Exercise details => Find all lines in the records that include the word "released", and copy them out.

Provided data =>
-- ==== Sys2Proof/Machine/Microcode.lean ====
section
/-!
DEFINITION. Custom codes (R165, R187 to R204): the micro-store and the stencil store, microwords and nano-words, and the
row sequencer that runs a row of custom routines over the lanes. Vendor routines act as the codes they implement.
-/

namespace Sys2Proof.Machine

/-! ### The stores (R188 to R190, R198) -/

/-- The microword at an address; an address that no bound set covers holds the fill word (R34). -/
def Ridge.microWord (r : Ridge) (a : Nat) : Nat := (Sparse.get (0x80000000 : BitVec 32) r.micro a).toNat

/-- R32, R190: the low `n` bits of a word hold an odd number of ones. -/
def oddParity (n v : Nat) : Bool := popCount n v % 2 == 1

/-- R32, R198: a nano-word with the parity bits that the loader generates: each quarter with its bit holds an odd number
of ones. -/
def withParity (v : Nat) : BitVec 260 :=
  BitVec.ofNat 260 (v % 2 ^ 256 + ((List.range 4).map fun q => b2n (!oddParity 64 (field v (64 * q) 64)) * 2 ^ (256 + q)).sum)

/-- R34, R198: the nano-word that no bound set covers, with its parity bits. -/
def nanoFill : BitVec 260 := BitVec.ofNat 260 (15 * 2 ^ 256)

/-- The nano-word at an address with its parity bits. -/
def Ridge.nanoRaw (r : Ridge) (a : Nat) : Nat := (Sparse.get nanoFill r.nano a).toNat
/-- The data bits of the nano-word at an address. -/
def Ridge.nanoWord (r : Ridge) (a : Nat) : Nat := r.nanoRaw a % 2 ^ 256

/-- R205: the quarters of the nano-word at an address that fail parity. -/
def Ridge.badQuarters (r : Ridge) (a : Nat) : BitVec 4 :=
  BitVec.ofNat 4 ((List.range 4).map fun q =>
    b2n (!oddParity 65 (field (r.nanoRaw a) (64 * q) 64 + field (r.nanoRaw a) (256 + q) 1 * 2 ^ 64)) * 2 ^ q).sum

/-- R205: the read of the microword at `a` and of its nano-word by context `k` fails parity. -/
def Ridge.readFails (r : Ridge) (a k : Nat) : Option ParityFail :=
  let mw := r.microWord a
  let na := field mw 13 10
  if !oddParity 32 mw then some ⟨false, BitVec.ofNat 13 a, BitVec.ofNat 10 na, 0, k⟩
  else if r.badQuarters na ≠ 0 then some ⟨true, BitVec.ofNat 13 a, BitVec.ofNat 10 na, r.badQuarters na, k⟩
  else none

/-- R202: the header address of a custom code, if a directory word of the ridge holds it. -/
def Ridge.customEntry (r : Ridge) (code : Nat) : Option Nat :=
  ((List.range 256).find? fun k => field (r.microWord (0x1000 + k)) 0 12 == code).map fun k =>
    field (r.microWord (0x1000 + k)) 12 13

/-- Header word `k` of a custom code (R203), 0 where the code is not defined. -/
def Ridge.header (r : Ridge) (code k : Nat) : Nat :=
  match r.customEntry code with
  | some a => r.microWord (a + k)
  | none => 0

/-- R203: a custom code uses operand A (or B): its MODE mask is not zero. -/
def Ridge.customUses (r : Ridge) (code : Nat) (p : Pos) : Bool :=
  match p with
  | .a => field (r.header code 1) 0 8 != 0
  | .b => field (r.header code 1) 8 8 != 0
  | .d => field (r.header code 1) 16 8 != 0

/-- The history of a code on a ridge (R128, R203). -/
def Ridge.history (r : Ridge) (code n : Nat) : Nat :=
  if 0x800 ≤ code then field (r.header code 0) 18 4 else basicHistory code n

/-! ### Lanes -/

/-- A lane that holds nothing (R117). -/
def Lane.empty : Lane := ⟨none, false, 0, none⟩
/-- A row that holds nothing. -/
def emptyRow : List Lane := List.replicate 16 Lane.empty

/-- The row in which the elements `xs` stand in their lanes with the values `f`. -/
def rowOf (xs : List Operands) (f : Operands → Nat) : List Lane :=
  (List.range 16).map fun l =>
    match xs.find? fun x => x.i % 16 == l with
    | some x => ⟨some (x.i, x.act, x.tag), x.got, BitVec.ofNat 64 (f x), x.bad⟩
    | none => Lane.empty

/-- What a lane supplies to the shift network: a lane that holds nothing, or an inactive element for which no operand was
fetched or arrived, supplies zero (R117). -/
def Lane.supplies (x : Lane) : Nat := if x.el.isSome && x.got then x.v.toNat else 0

/-- A routine context at dispatch (R196): it starts at `first`. -/
def MicroCtx.start (first : Nat) : MicroCtx :=
  { pc := BitVec.ofNat 13 first, ended := false, ops := [], gotA := false, gotB := false, link := emptyRow, rows := []
    inRow := false, firstRow := true, lastRow := false, drain := false, row := 0, later := [] }

/-- R195: the micro-sequencer state at dispatch. -/
def GroupState.start (ctxs : List MicroCtx) : GroupState :=
  { c0 := 0, c1 := 0, c2 := 0, cl := 0, ua := emptyRow, um := emptyRow, us := emptyRow, uk := emptyRow, sh := emptyRow
    lp := emptyRow, acc := List.replicate 16 0, edge := List.replicate 8 0, ctxs := ctxs, eflags := [] }

/-! ### Words -/

/-- The fields of a unit slice (R200). -/
structure Slice where
  en : Bool
  func : Nat
  src1 : Nat
  src2 : Nat
  src3 : Nat
  dst : Nat
  clw : Nat

/-- R200: a slice from 32 bits. -/
def sliceOf (v : Nat) : Slice := ⟨bitOf v 0, field v 1 12, field v 13 4, field v 17 4, field v 21 4, field v 25 3, field v 28 4⟩

/-- The slice of a unit (R199). -/
def unitSlice (nano : Nat) (u : VUnit) : Slice :=
  match u with
  | .a => sliceOf (field nano 0 32)
  | .m => sliceOf (field nano 32 32)
  | .s => sliceOf (field nano 64 32)
  | .k => sliceOf (field nano 96 32)

/-- The four units in order. -/
def vunits : List VUnit := [.a, .m, .s, .k]

/-- R191: the condition of a microword. -/
def GroupState.cond (gs : GroupState) (ctx : MicroCtx) (c : Nat) : Bool :=
  if c = 1 then gs.c0 == 0
  else if c = 2 then gs.c1 == 0
  else if c = 3 then gs.c2 == 0
  else if c = 4 then ctx.firstRow && !ctx.drain
  else if c = 5 then ctx.lastRow && !ctx.drain
  else if c = 6 then ctx.ops.any fun x => x.act
  else if 8 ≤ c then gs.cl.getLsbD (c - 8)
  else false

/-- R193: the next address. -/
def nextAddr (mw : Nat) (c : Bool) : BitVec 13 := BitVec.ofNat 13 (field mw 0 13 ||| b2n c)

/-- A counter one lower, not below 0 (R192). -/
def countDown (c : BitVec 13) : BitVec 13 := if c = 0 then 0 else c - 1

/-- R192: the counters after operation `ctr` with immediate `imm`; operation 0x7 sets C0 to `seven`. -/
def countersAfter (ctr : Nat) (imm seven : BitVec 13) (c : BitVec 13 × BitVec 13 × BitVec 13) : BitVec 13 × BitVec 13 × BitVec 13 :=
  if ctr = 1 then (imm, c.2.1, c.2.2)
  else if ctr = 2 then (c.1, imm, c.2.2)
  else if ctr = 3 then (c.1, c.2.1, imm)
  else if ctr = 4 then (countDown c.1, c.2.1, c.2.2)
  else if ctr = 5 then (c.1, countDown c.2.1, c.2.2)
  else if ctr = 6 then (c.1, c.2.1, countDown c.2.2)
  else if ctr = 7 then (seven, c.2.1, c.2.2)
  else c

/-- R192: the counter operation `ctr` with immediate `imm` for a member with operation code `op`. -/
def GroupState.counter (gs : GroupState) (ctr imm op : Nat) : GroupState :=
  let c := countersAfter ctr (BitVec.ofNat 13 imm) (BitVec.ofNat 13 (op % 16)) (gs.c0, gs.c1, gs.c2)
  { gs with c0 := c.1, c1 := c.2.1, c2 := c.2.2 }

/-- R194: the shared resources a nano-word enables: units 0 to 3, read ports 4 and 5, write port 6, shift network 7,
L port 8. -/
def resourcesOf (nano : Nat) : List Nat :=
  let slices := vunits.map (unitSlice nano)
  ((List.range 4).filter fun k => (nth ⟨false, 0, 0, 0, 0, 0, 0⟩ slices k).en)
    ++ (if field nano 128 2 ≠ 0 then [4] else []) ++ (if field nano 130 2 ≠ 0 then [5] else [])
    ++ (if field nano 132 2 ≠ 0 then [6] else []) ++ (if bitOf nano 137 then [7] else [])
    ++ (if field nano 142 2 ≠ 0 then [8] else [])

/-- R199: what one step of a nano-word takes of each resource of R120. -/
def stepDemand (nano : Nat) : Demand :=
  let on (k : Nat) : Nat := b2n ((resourcesOf nano).contains k)
  ⟨on 0, on 1, on 2, on 3, on 8, on 7, on 4, on 5, on 6⟩

/-! ### Unit work (R201) -/

/-- The accumulator of one lane cut to sub-words. -/
def accValue (ty : VTy) (acc : BitVec 128) : Nat :=
  let fw := 128 / ty.n
  joinSub ty.w ((List.range ty.n).map fun j => subw fw acc.toNat j)

/-- R114: integer sub-word `j` of a source of unit M: of the accumulator (code 0xA) its whole field. -/
def wideSource (ty : VTy) (code : Nat) (acc : BitVec 128) (v j : Nat) : Int :=
  if code = 10 then toSigned (128 / ty.n) (subw (128 / ty.n) acc.toNat j) else toInt ty.signed ty.w (subw ty.w v j)

/-- The integer multiply codes. -/
def intMul (ty : VTy) (code : Nat) : Bool := etInt ty.et && (code == 0x020 || code == 0x021 || code == 0x022)

/-- R139, R143: the result of integer multiply `code` on exact sources. -/
def mulResult (ty : VTy) (code : Nat) (x y z : Int) : Nat × Flags :=
  if code = 0x021 then (wrapNat ty.w (x * y / 2 ^ ty.w), 0)
  else reduce ty.sat ty.signed ty.w (x * y + if code = 0x022 then z else 0)

/-- R114, R154: the accumulator after an operation whose destination it is: integer products are added field by field into
the addend, other results replace their fields. -/
def accWrite (ty : VTy) (sl : Slice) (old : BitVec 128) (a b c : Nat) (r : Nat × Flags) : BitVec 128 × Flags :=
  let fw := 128 / ty.n
  let q := eachSub ty.n fw fun j =>
    if intMul ty sl.func && sl.func != 0x021 then
      let base : Int := if sl.func = 0x020 then 0 else wideSource ty sl.src3 old c j
      let x := fieldAdd ty.sat fw base (wideSource ty sl.src1 old a j * wideSource ty sl.src2 old b j)
      (wrapNat fw x.1, x.2)
    else if etFp ty.et then (subw ty.w r.1 j, 0)
    else (wrapNat fw (toInt ty.signed ty.w (subw ty.w r.1 j)), 0)
  (BitVec.ofNat 128 q.1, if intMul ty sl.func then q.2 else r.2)

/-- The result of FUNC `code` on three source containers (R201). PEAK takes the sub-word, the one before it and the one
after it; COINC takes a, b and the container of b before (DEDUCED, log entry 40). -/
def unitOp (code : Nat) (ty : VTy) (a b c : Nat) : Nat × Flags :=
  match kindOf code with
  | .peak =>
    eachSub ty.n ty.w fun j =>
      let v := subw ty.w a j
      let lo := quietLt ty (subw ty.w b j) v
      let hi := quietLe ty (subw ty.w c j) v
      (if lo.1 && hi.1 then v else 0, lo.2 ||| hi.2)
  | .compact _ =>
    eachSub ty.n ty.w fun j =>
      let r := quietLt ty (subw ty.w b j) (subw ty.w a j)
      (if r.1 then 2 ^ ty.w - 1 else 0, r.2)
  | .coinc w => coincOp ty w a b c
  | _ => containerOp code ty a b c

/-- The result of a slice on three source containers; an integer multiply reads whole accumulator fields (R114). -/
def sliceOp (sl : Slice) (ty : VTy) (acc : BitVec 128) (a b c : Nat) : Nat × Flags :=
  if intMul ty sl.func && (sl.src1 == 10 || sl.src2 == 10 || sl.src3 == 10) then
    eachSub ty.n ty.w fun j =>
      mulResult ty sl.func (wideSource ty sl.src1 acc a j) (wideSource ty sl.src2 acc b j) (wideSource ty sl.src3 acc c j)
  else unitOp sl.func ty a b c

/-- The first failed check among lanes. -/
def firstBad (xs : List Lane) : Option SFault := xs.findSome? fun x => x.bad

/-- The lane a unit's result stands in: the element of the first source that holds one (R123, R195), active when
every source element is. Choices: log entry 40. -/
def resultLane (srcs : List Lane) (v : Nat) : Lane :=
  let el := srcs.foldl (fun (acc : Option (Nat × Bool × Option Word)) x =>
    match acc, x.el with
    | none, e => e
    | some e, some f => some (e.1, e.2.1 && f.2.1, e.2.2)
    | some e, none => some e) none
  ⟨el, srcs.any fun x => x.el.isSome && x.got, BitVec.ofNat 64 v, firstBad srcs⟩
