-- ==== Sys2Proof/Machine/Links.lean ====
section
/-!
DEFINITION. The 128 links (R356 to R381): lock, frames on their routes, saddle routes, event rings, block 0, egress, link
failure, and the link-group reset.
-/

namespace Sys2Proof.Machine

/-! ### Link registers -/

/-- The link group of a device link. -/
def linkGroup (l : Fin 128) : Fin 16 := ⟨l.val / 8, by omega⟩
/-- The number of a device link within its group. -/
def linkNo (l : Fin 128) : Nat := l.val % 8
/-- Device link `k` of group `n`. -/
def linkOf (n : Fin 16) (k : Fin 8) : Fin 128 := ⟨8 * n.val + k.val, by omega⟩
/-- The 128 device links. -/
def deviceLinks : List (Fin 128) := List.finRange 128
/-- LG_LINKk of a device link. -/
def State.linkCfg (s : State) (l : Fin 128) : Nat := s.reg (lgBlk (linkGroup l)) (0x100 + 8 * linkNo l)
/-- RXMODE: 1 FLP, 2 ETH25, 3 LEG8. -/
def rxMode (cfg : Nat) : Nat := field cfg 0 3
/-- TXMODE: 1 FLP, 2 ETH25, 4 DEC. -/
def txMode (cfg : Nat) : Nat := field cfg 3 3
/-- M of a link. -/
def blocksPerPeriod (cfg : Nat) : Nat := field cfg 25 5
/-- EXPID of a link. -/
def expectedId (cfg : Nat) : Nat := field cfg 30 8
/-- SADDLE of a link. -/
def saddleRoute (cfg : Nat) : Nat := field cfg 39 2
/-- PAYLEN of a link. -/
def payLen (cfg : Nat) : Nat := field cfg 41 12
/-- The transmit side is locked to the bunch clock. -/
def lockedTx (cfg : Nat) : Bool := txMode cfg == 1 || txMode cfg == 4
/-- Offset of LG_LSTATk. -/
def lstatOff (l : Fin 128) : Nat := 0x180 + 8 * linkNo l
/-- LOCK. -/
def State.linkLocked (s : State) (l : Fin 128) : Bool := s.flagOf (lgBlk (linkGroup l)) (lstatOff l) 0
/-- FAILED. -/
def State.linkFailed (s : State) (l : Fin 128) : Bool := s.flagOf (lgBlk (linkGroup l)) (lstatOff l) 1
/-- LINKEN of a link in COL_GRPn. -/
def State.linkEnabled (s : State) (l : Fin 128) : Bool := s.flagOf 0x08 (0x40 + 8 * (linkGroup l).val) (linkNo l)
/-- A count in LG_LSTATk: CRCERR at 16, FMTERR at 32. -/
def State.countLink (s : State) (l : Fin 128) (lo : Nat) (yes : Bool) : State :=
  if yes then s.countOf (lgBlk (linkGroup l)) (lstatOff l) lo 16 1 else s

/-! ### Col unit input (R363, R382) -/

/-- R384: the later of the crossing handed over last and this one. -/
def laterCrossing (seen : Option Word) (e : Word) : Option Word :=
  match seen with
  | none => some e
  | some x => some (if crossingDiff e.toNat x.toNat < 0 then x else e)

/-- R384: a crossing that the col path has evaluated already. -/
def State.evaluated (s : State) (e : Word) : Bool :=
  !s.col.waitMarker && decide (crossingDiff e.toNat s.col.next.toNat < 0)

/-- R363: a header is handed to the col unit, which keeps what contributes (R382) until the crossing is evaluated
(R386). Choices: log entry 17. -/
def State.handOver (s : State) (l : Fin 128) (f : Frame) (e : Word) : State :=
  if s.linkFailed l then s
  else
    let x := s.side l
    let s := s.setSide l { x with seen := laterCrossing x.seen e }
    if f.ftype ≠ 0 ∨ f.linkid.toNat ≠ expectedId (s.linkCfg l) ∨ !s.linkEnabled l ∨ !s.col.hasSection ∨ s.evaluated e then s
    else { s with col := { s.col with heads := s.col.heads ++ [(e, l, f.summary)] } }

/-! ### Saddle routes (R365 to R368, R250) -/

/-- Offset of LG_SADs. -/
def sadOff (sd : Fin 2) : Nat := 0x200 + 8 * sd.val
/-- The ridge whose saddle route `sd` of group `n` fills (R20). -/
def saddleRidge (n : Fin 16) (sd : Fin 2) : RidgeId := ⟨2 * n.val + sd.val, by omega⟩
/-- The other saddle bank. -/
def otherBank (b : Fin 2) : Fin 2 := ⟨1 - b.val, by omega⟩

/-- R367, R250: the bank being filled; a missing bank is never it. -/
def State.saddleCur (s : State) (n : Fin 16) (sd : Fin 2) : Fin 2 :=
  let cur : Fin 2 := ⟨s.fieldOf (lgBlk n) (sadOff sd) 29 1 % 2, by omega⟩
  if s.saddleLost (saddleRidge n sd) cur then otherBank cur else cur

/-- FULL0 or FULL1. -/
def State.saddleFull (s : State) (n : Fin 16) (sd b : Fin 2) : Bool := s.flagOf (lgBlk n) (sadOff sd) (27 + b.val)

/-- Bank `b` is present and released. -/
def State.saddleFree (s : State) (n : Fin 16) (sd b : Fin 2) : Bool :=
  !s.saddleLost (saddleRidge n sd) b && !s.saddleFull n sd b

/-- CUR and FILL of a route. -/
def State.setSaddle (s : State) (n : Fin 16) (sd cur : Fin 2) (fill : Nat) : State :=
  (s.setFieldOf (lgBlk n) (sadOff sd) 29 1 cur.val).setFieldOf (lgBlk n) (sadOff sd) 31 10 fill

/-- The route's event. -/
def State.postSaddle (s : State) (n : Fin 16) (sd : Fin 2) : State :=
  s.postEvent (s.fieldOf (lgBlk n) (sadOff sd) 0 9) (s.fieldOf (lgBlk n) (sadOff sd) 16 8)

/-- R368: the saddle lies in a region: its ridge is powered, not in retention, not offline and not being moved, and a
bank is left. -/
def State.saddleThere (s : State) (g : RidgeId) : Bool :=
  s.ledgeOn g && !(s.ridge g).offline && !(s.ridge g).moving && !(s.saddleLost g 0 && s.saddleLost g 1)

/-- R367: a bank with room for `w` words, if any: a full bank posts the event and the route goes on in the other one
if that is released. -/
def State.saddleRoom (s : State) (n : Fin 16) (sd : Fin 2) (w : Nat) : Option (Fin 2 × Nat) × State :=
  let cur := s.saddleCur n sd
  let other := otherBank cur
  let fill := s.fieldOf (lgBlk n) (sadOff sd) 31 10
  if !s.saddleFree n sd cur then
    (if s.saddleFree n sd other then (some (other, 0), s) else (none, s))
  else if fill + w ≤ 512 then (some (cur, fill), s)
  else
    let s := (s.setFlagOf (lgBlk n) (sadOff sd) (27 + cur.val) true).postSaddle n sd
    if s.saddleFree n sd other then (some (other, 0), s) else (none, s)

/-- R365: the words of a frame from address `a`: payload as far as it goes, and a tag word for each of the `w`
words; a word without payload has BAD. Choices: log entry 51. -/
def State.saddleWords (s : State) (a : Nat) (data : List Byte) (w : Nat) (tag16 : BitVec 16) (bad : Bool) : State :=
  let s := s.sramWrite .other a data
  (List.range w).foldl (fun (s : State) k =>
    s.setTagWord (a + 128 * k) ⟨tag16, true, bad || decide (data.length ≤ 128 * k)⟩) s

/-- R365, R367, R368: a frame on saddle route `sd`; `bad` marks every one of its words. Choices: log entry 51. -/
def State.saddleFrame (s : State) (n : Fin 16) (sd : Fin 2) (f : Frame) (e : Word) (pl : Nat) (bad : Bool) : State :=
  let g := saddleRidge n sd
  let w := (pl * 8 + 127) / 128
  let drop (s : State) : State := s.countOf (lgBlk n) (sadOff sd) 41 16 1
  if !s.saddleThere g then drop s
  else
    match s.saddleRoom n sd w with
    | (none, s) => drop s
    | (some (b, fill), s) =>
      let a := ledgeBase + g.val * 0x400000 + 0x200000 + b.val * 0x10000 + fill * 128
      let data := (f.payload.take pl).flatMap fun x => leBytes 8 x.toNat
      let s := (s.saddleWords a data w (e.setWidth 16) bad).setSaddle n sd b (fill + w)
      if s.flagOf (lgBlk n) (sadOff sd) 24 then s.postSaddle n sd else s

/-- R367, R250: a release of bank `b`: it acts on a full, present bank; the bank that is taken up again fills from its
start. -/
def State.releaseBank (s : State) (n : Fin 16) (sd b : Fin 2) : State :=
  if !s.saddleFull n sd b || s.saddleLost (saddleRidge n sd) b then s
  else
    let cur := s.saddleCur n sd
    let s := s.setFlagOf (lgBlk n) (sadOff sd) (27 + b.val) false
    if b = cur then s.setSaddle n sd cur 0
    else if s.saddleFull n sd cur then s.setSaddle n sd b 0
    else s

/-- R367: a write to LG_SADs; of two releases at once the bank other than the one being filled comes first. -/
def State.writeSad (s : State) (n : Fin 16) (sd : Fin 2) (w : WriteResult) : State :=
  let s := s.setReg (lgBlk n) (sadOff sd) w.new
  let rel (b : Fin 2) : Bool := bitOf w.acts (25 + b.val)
  let cur := s.saddleCur n sd
  let s := if rel (otherBank cur) then s.releaseBank n sd (otherBank cur) else s
  let s := if rel cur then s.releaseBank n sd cur else s
  if w.err then s.cfgerr (lgBlk n) else s

/-! ### Event rings (R369 to R371) -/

/-- R369: the ring's length in 32-byte units. -/
def State.ringUnits (s : State) (n : Fin 16) : Nat := 2 ^ (7 + s.fieldOf (lgBlk n) 0x220 0 5)
/-- The ring's base address. -/
def State.ringBase (s : State) (n : Fin 16) : Nat := s.fieldOf (lgBlk n) 0x220 12 36 * 4096
/-- EN of the ring. -/
def State.ringOn (s : State) (n : Fin 16) : Bool := s.flagOf (lgBlk n) 0x220 5

/-- R369: the 32-byte header of a record. -/
def ringHeader (tag : Word) (len link status : Nat) (summary seq : BitVec 32) : List Byte :=
  leBytes 8 tag.toNat ++ leBytes 4 len ++ leBytes 1 link ++ leBytes 1 status ++ leBytes 2 0 ++ leBytes 4 summary.toNat
    ++ leBytes 4 seq.toNat ++ leBytes 8 0

/-- Every byte from `a` lies in the deep store. -/
def State.allDeep (s : State) (a n : Nat) : Bool := (wordsOf a n).all fun w => s.region w == .deep

/-- R370: a record of `u` units at write position `wp`: its place and the units it uses with a wrap marker, if they leave a
unit free before `rp`. -/
def ringPlace (t wp rp u : Nat) : Option (Nat × Nat) :=
  let gap := if rp = wp then t else (rp + t - wp) % t
  let wraps := t < wp + u
  let used := if wraps then t - wp + u else u
  if u < t ∧ used < gap then some (if wraps then 0 else wp, used) else none

/-- R218, R219, R225, R235: a write of a ring record has to wait. -/
def State.ringHeld (s : State) (writes : List (Nat × List Byte)) : Bool := writes.any fun w => s.deepHeld w.1 w.2.length

/-- The writes of a ring record, in order. -/
def State.ringWrites (s : State) (writes : List (Nat × List Byte)) : State :=
  writes.foldl (fun (s : State) w => (s.deepWrite .other w.1 w.2).st) s

/-- R369, R370: a record for link `k` on the ring of group `n`; WP follows when its writes are acknowledged.
Choices: log entries 7, 35 and 51. -/
def State.ringFrame (s : State) (n : Fin 16) (k : Nat) (data : List Byte) (status : Nat) (tag : Word)
    (summary : BitVec 32) : State :=
  let g := s.group n
  let t := s.ringUnits n
  let u := 1 + (data.length + 31) / 32
  let base := s.ringBase n
  let drop := s.countOf (lgBlk n) 0x228 32 16 1
  if !s.ringOn n || s.dram.outage != 0 then drop
  else
    match ringPlace t g.ringW (s.fieldOf (lgBlk n) 0x230 0 32) u with
    | none => drop
    | some (pos, _) =>
      if !s.allDeep (base + 32 * pos) (32 * u) || !s.allDeep (base + 32 * g.ringW) 32 then drop
      else
        let marker := ringHeader 0 0 0 8 0 0
        let pad := (List.range (32 * (u - 1) - data.length)).map fun j => Config.ringPadding s.fresh j
        let header := ringHeader tag data.length k status summary g.ringSeq
        let record := (base + 32 * pos, header ++ data ++ pad)
        let writes := if pos = g.ringW then [record] else [(base + 32 * g.ringW, marker), record]
        let held := s.ringHeld writes
        let s := (if held then s else s.ringWrites writes).bump
        s.setGroup n { g with
          ringW := (pos + u) % t
          ringSeq := g.ringSeq + 1
          ringPend := g.ringPend ++ [⟨(pos + u) % t, if held then writes else []⟩] }

/-- RING_WP_ADVANCE: the writes of the oldest record are acknowledged: WP passes it and the event is posted. Writes that
waited for the deep store are made first; a write that meets an outage is never acknowledged. Choices: log entries 35
and 51. -/
def execRingWpAdvance (n : Fin 16) (s : State) : Host.Outcome State Fault Refusal :=
  let g := s.group n
  match g.ringPend with
  | [] => .next s
  | x :: rest =>
    if !x.writes.isEmpty && (s.ringHeld x.writes || s.dram.outage != 0) then .next s
    else
      let s := ((s.ringWrites x.writes).setGroup n { g with ringPend := rest }).setFieldOf (lgBlk n) 0x228 0 32 x.wp
      .next (if s.flagOf (lgBlk n) 0x230 56 then
        s.postEvent (s.fieldOf (lgBlk n) 0x230 32 9) (s.fieldOf (lgBlk n) 0x230 48 8) else s)

/-- WP, RP and SEQ zero, nothing on the way. -/
def State.clearRing (s : State) (n : Fin 16) : State :=
  let s := (s.setFieldOf (lgBlk n) 0x228 0 32 0).setFieldOf (lgBlk n) 0x230 0 32 0
  s.setGroup n { s.group n with ringW := 0, ringSeq := 0, ringPend := [] }

/-- The ring would reach above the top of the usable deep store. -/
def State.ringAbove (s : State) (v : Nat) : Bool := decide (s.deepSize < field v 12 36 * 4096 + 2 ^ (12 + field v 0 5))

/-- R371: a write to LG_RINGCTL. -/
def State.writeRingCtl (s : State) (n : Fin 16) (w : WriteResult) : State :=
  let old := s.reg (lgBlk n) 0x220
  let wasOn := bitOf old 5
  let moved := wasOn && (field old 0 5 != field w.new 0 5 || field old 12 36 != field w.new 12 36)
  let body := if moved then setField (setField w.new 0 5 (field old 0 5)) 12 36 (field old 12 36) else w.new
  let opens := bitOf body 5 && !wasOn
  let refused := opens && s.ringAbove body
  let s := s.setReg (lgBlk n) 0x220 (if refused then setField body 5 1 0 else body)
  let s := if opens && !refused then s.clearRing n else s
  if w.err || moved || refused then s.cfgerr (lgBlk n) else s

/-- R370, R13: a write to LG_RINGRP; an RP outside the ring is a reserved encoding; `low`: the write covers RP. -/
def State.writeRingRp (s : State) (n : Fin 16) (low : Bool) (w : WriteResult) : State :=
  let outside := low && decide (s.ringUnits n ≤ field w.new 0 32)
  let new := if outside then setField w.new 0 32 (s.fieldOf (lgBlk n) 0x230 0 32) else w.new
  let s := s.setReg (lgBlk n) 0x230 new
  if w.err || outside then s.cfgerr (lgBlk n) else s

/-- R371: the end of an outage: every ring is empty and LOST, and one that reaches above TOP is switched off. -/
def State.outageRings (s : State) : State :=
  (List.finRange 16).foldl (fun (s : State) n =>
    let s := (s.clearRing n).setFlagOf (lgBlk n) 0x228 48 true
    if s.ringAbove (s.reg (lgBlk n) 0x220) then s.setFlagOf (lgBlk n) 0x220 5 false else s) s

Result for this exercise =>
/-- Bank `b` is present and released. -/
if that is released. -/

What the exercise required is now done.